In this tutorial, we will learn about the 28BYJ-48 stepper motor and how to interface it with the ESP32 using a UNL2003 driver and MicroPython. The 28BYJ-48 stepper motor is inexpensive and one of the most commonly used stepper motors out there. It comes with a UL2003 motor driver attached to it that is responsible for driving a stepper motor. The reason for using a driver is that the ESP32 GPIO pins can not provide enough driving current to a 28BYJ-48 stepper motor. The second important reason is that it protects ESP32 GPIO pins from getting damaged due to the high current requirement of a stepper motor than a maximum current that ESP32 GPIO pins can provide.
We have a similar guide for ESP32 and Raspberry Pi Pico using Arduino IDE and MicroPython, respectively:
- 28BYJ-48 Stepper Motor with Raspberry Pi Pico using MicroPython
- ESP32 Interface with Stepper Motor (28BYJ-48 and ULN2003 Motor Driver)
Table of Contents
Before we start this lesson make sure you are familiar with and have the latest version of MicroPython firmware installed in your ESP32 board and have a running Integrated Development Environment (IDE) in which we will be doing the programming such as uPyCraft IDE or Thonny IDE.
- Getting Started with uPyCraft IDE on ESP32 and ESP8266
- Getting Started with Thonny MicroPython IDE for ESP32 and ESP8266
If you want to use VS Code, you can follow this guide:
- MicroPython ESP32 and ESP8266: Program with VS Code and Pymakr
- Flash MicroPython Firmware with esptool.py to ESP32 and ESP8266
We will require the following components for this user guide:
- ESP32 development board
- One 28BYJ-48 Stepper Motor with ULN2003 motor driver
- External 5V power supply
- Connecting Wires
Stepper Motors Introduction
Stepper motors are DC brushless and synchronous motors. They rotate in discrete steps of predefined values and are able to rotate both clockwise and anticlockwise. Unlike other DC motors, they provide a precise position control according to the number of steps per revolution for which the motor is designed. That means a complete one revolution of a stepper motor is divided into a discrete number of steps. They are commonly used in CNC machines, Robotics, 2D and 3D printers.

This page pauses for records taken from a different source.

/-! ### Firing -/

@[simp] theorem State.fireAll_cfg (s : State) (ds : List Due) : (s.fireAll ds).cfg = s.cfg := by
  unfold State.fireAll
  induction ds generalizing s with
  | nil => rfl
  | cons d ds ih => simp [List.foldl_cons, ih]
@[simp] theorem State.fireAll_tselect (s : State) (ds : List Due) : (s.fireAll ds).tselect = s.tselect := by
  unfold State.fireAll
  induction ds generalizing s with
  | nil => rfl
  | cons d ds ih => simp [List.foldl_cons, ih]
@[simp] theorem State.fireAll_mte (s : State) (ds : List Due) : (s.fireAll ds).mte = s.mte := by
  unfold State.fireAll
  induction ds generalizing s with
  | nil => rfl
  | cons d ds ih => simp [List.foldl_cons, ih]
@[simp] theorem State.fireAll_mpte (s : State) (ds : List Due) : (s.fireAll ds).mpte = s.mpte := by
  unfold State.fireAll
  induction ds generalizing s with
  | nil => rfl
  | cons d ds ih => simp [List.foldl_cons, ih]
@[simp] theorem State.fireAll_scontext (s : State) (ds : List Due) : (s.fireAll ds).scontext = s.scontext := by
  unfold State.fireAll
  induction ds generalizing s with
  | nil => rfl
  | cons d ds ih => simp [List.foldl_cons, ih]
@[simp] theorem State.fireAll_mcontext (s : State) (ds : List Due) : (s.fireAll ds).mcontext = s.mcontext := by
  unfold State.fireAll
  induction ds generalizing s with
  | nil => rfl
  | cons d ds ih => simp [List.foldl_cons, ih]
@[simp] theorem State.fireAll_waiting (s : State) (ds : List Due) : (s.fireAll ds).waiting = s.waiting := by
  unfold State.fireAll
  induction ds generalizing s with
  | nil => rfl
  | cons d ds ih => simp [List.foldl_cons, ih]
@[simp] theorem State.fireAll_matched (s : State) (ds : List Due) : (s.fireAll ds).matched = s.matched := by
  unfold State.fireAll
  induction ds generalizing s with
  | nil => rfl
  | cons d ds ih => simp [List.foldl_cons, ih]
@[simp] theorem State.fireAll_dueAfter (s : State) (ds : List Due) : (s.fireAll ds).dueAfter = s.dueAfter := by
  unfold State.fireAll
  induction ds generalizing s with
  | nil => rfl
  | cons d ds ih => simp [List.foldl_cons, ih]
@[simp] theorem State.fireAll_deferred (s : State) (ds : List Due) : (s.fireAll ds).deferred = s.deferred := by
  unfold State.fireAll
  induction ds generalizing s with
  | nil => rfl
  | cons d ds ih => simp [List.foldl_cons, ih]
@[simp] theorem State.fireAll_outbox (s : State) (ds : List Due) : (s.fireAll ds).outbox = s.outbox := by
  unfold State.fireAll
  induction ds generalizing s with
  | nil => rfl
  | cons d ds ih => simp [List.foldl_cons, ih]
@[simp] theorem State.fireAll_x (s : State) (ds : List Due) : (s.fireAll ds).x = s.x := by
  unfold State.fireAll
  induction ds generalizing s with
  | nil => rfl
  | cons d ds ih => simp [List.foldl_cons, ih]
@[simp] theorem State.fireAll_pc (s : State) (ds : List Due) : (s.fireAll ds).pc = s.pc := by
  unfold State.fireAll
  induction ds generalizing s with
  | nil => rfl
  | cons d ds ih => simp [List.foldl_cons, ih]
@[simp] theorem State.fireAll_mode (s : State) (ds : List Due) : (s.fireAll ds).mode = s.mode := by
  unfold State.fireAll
  induction ds generalizing s with
  | nil => rfl
  | cons d ds ih => simp [List.foldl_cons, ih]
@[simp] theorem State.fireAll_host (s : State) (ds : List Due) : (s.fireAll ds).host = s.host := by
  unfold State.fireAll
  induction ds generalizing s with
  | nil => rfl
  | cons d ds ih => simp [List.foldl_cons, ih]
@[simp] theorem State.fireAll_trapM (s : State) (ds : List Due) : (s.fireAll ds).trapM = s.trapM := by
  unfold State.fireAll
  induction ds generalizing s with
  | nil => rfl
  | cons d ds ih => simp [List.foldl_cons, ih]
@[simp] theorem State.fireAll_trapS (s : State) (ds : List Due) : (s.fireAll ds).trapS = s.trapS := by
  unfold State.fireAll
  induction ds generalizing s with
  | nil => rfl
  | cons d ds ih => simp [List.foldl_cons, ih]
@[simp] theorem State.fireAll_trapVS (s : State) (ds : List Due) : (s.fireAll ds).trapVS = s.trapVS := by
  unfold State.fireAll
  induction ds generalizing s with
  | nil => rfl
  | cons d ds ih => simp [List.foldl_cons, ih]
@[simp] theorem State.fireAll_dpc (s : State) (ds : List Due) : (s.fireAll ds).dpc = s.dpc := by
  unfold State.fireAll
  induction ds generalizing s with
  | nil => rfl
  | cons d ds ih => simp [List.foldl_cons, ih]
@[simp] theorem State.fireAll_feed (s : State) (ds : List Due) : (s.fireAll ds).feed = s.feed := by
  unfold State.fireAll
  induction ds generalizing s with
  | nil => rfl
  | cons d ds ih => simp [List.foldl_cons, ih]
@[simp] theorem State.fireAll_draws (s : State) (ds : List Due) : (s.fireAll ds).draws = s.draws := by
  unfold State.fireAll
  induction ds generalizing s with
  | nil => rfl
  | cons d ds ih => simp [List.foldl_cons, ih]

For this guide, we will use a 28BYJ-48 stepper motor and control it through ULN2003 motor driver.
28BYJ-48 Stepper Motor
This is the most commonly used stepper motor in low power industrial and most famously in hobbyist projects.
28BYJ-48 is a uni-polar 5V stepper motor that takes electrical signals as input and rotates by converting these input signals into mechanical rotation. It consists of 4 stationary coils rated at +5V. These coils are known as a stator and make a ring around the rotor. Because of 5 volts operating voltage, we can easily drive this motor from any microcontroller such as ESP32, ESP8266, Arduino or TM4C123 Tiva Launchpad, etc. It has a 1/64 reduction gear set and therefore moves in precise 512 steps per revolution. These motors are silent in comparison to other DC motors and servo motors. You can achieve positional control easily without needing extra circuitry and components.
This stepper motor has a stride angle of 5.625 degrees. That means 28BYJ-48 will complete one revolution in (360/5.625) 64 steps by taking one step at a time and in one step it covers a 5.625-degree distance. However, the stepper motor can also be used in full-step mode. In full-step mode, the angle of each step is 11.25 degrees. That means the motor completes its one revolution in 32 steps instead( 360/11.25).
Therefore, in order to move one step forward or backward, the coils of the motor energize with a particular sequence.
Steps per Revolution & Step Angle
The output shaft of this particular stepper motor is driven through a gear ratio of 64:1 that is also known as the speed variation ratio. This suggests that after the inside motor rotates 64 times then the shaft will complete one rotation.
Therefore we can conclude that:
- In order to complete one full rotation of the shaft a total of 2048 steps will be required. This is known as the steps per revolution calculated by multiplying 32 and 64 (32×64=2048).
- Moreover, this will enable the motor to have a step angle of 360º/2048 steps = 0.18º/step.
- It is a unipolar 5 pin coil with a rated DC voltage of 5V.
- Has 4 phases with a stride angle of 5.625°/64.
- Speed variation ratio is 1/64
- The frequency of this stepper motor is 100Hz and insulated power is 600VAC/1mA/1s.
- The half-step method is recommended for driving this stepper motor.
- The value of pull in torque for a stepper motor is 300 gf-cm.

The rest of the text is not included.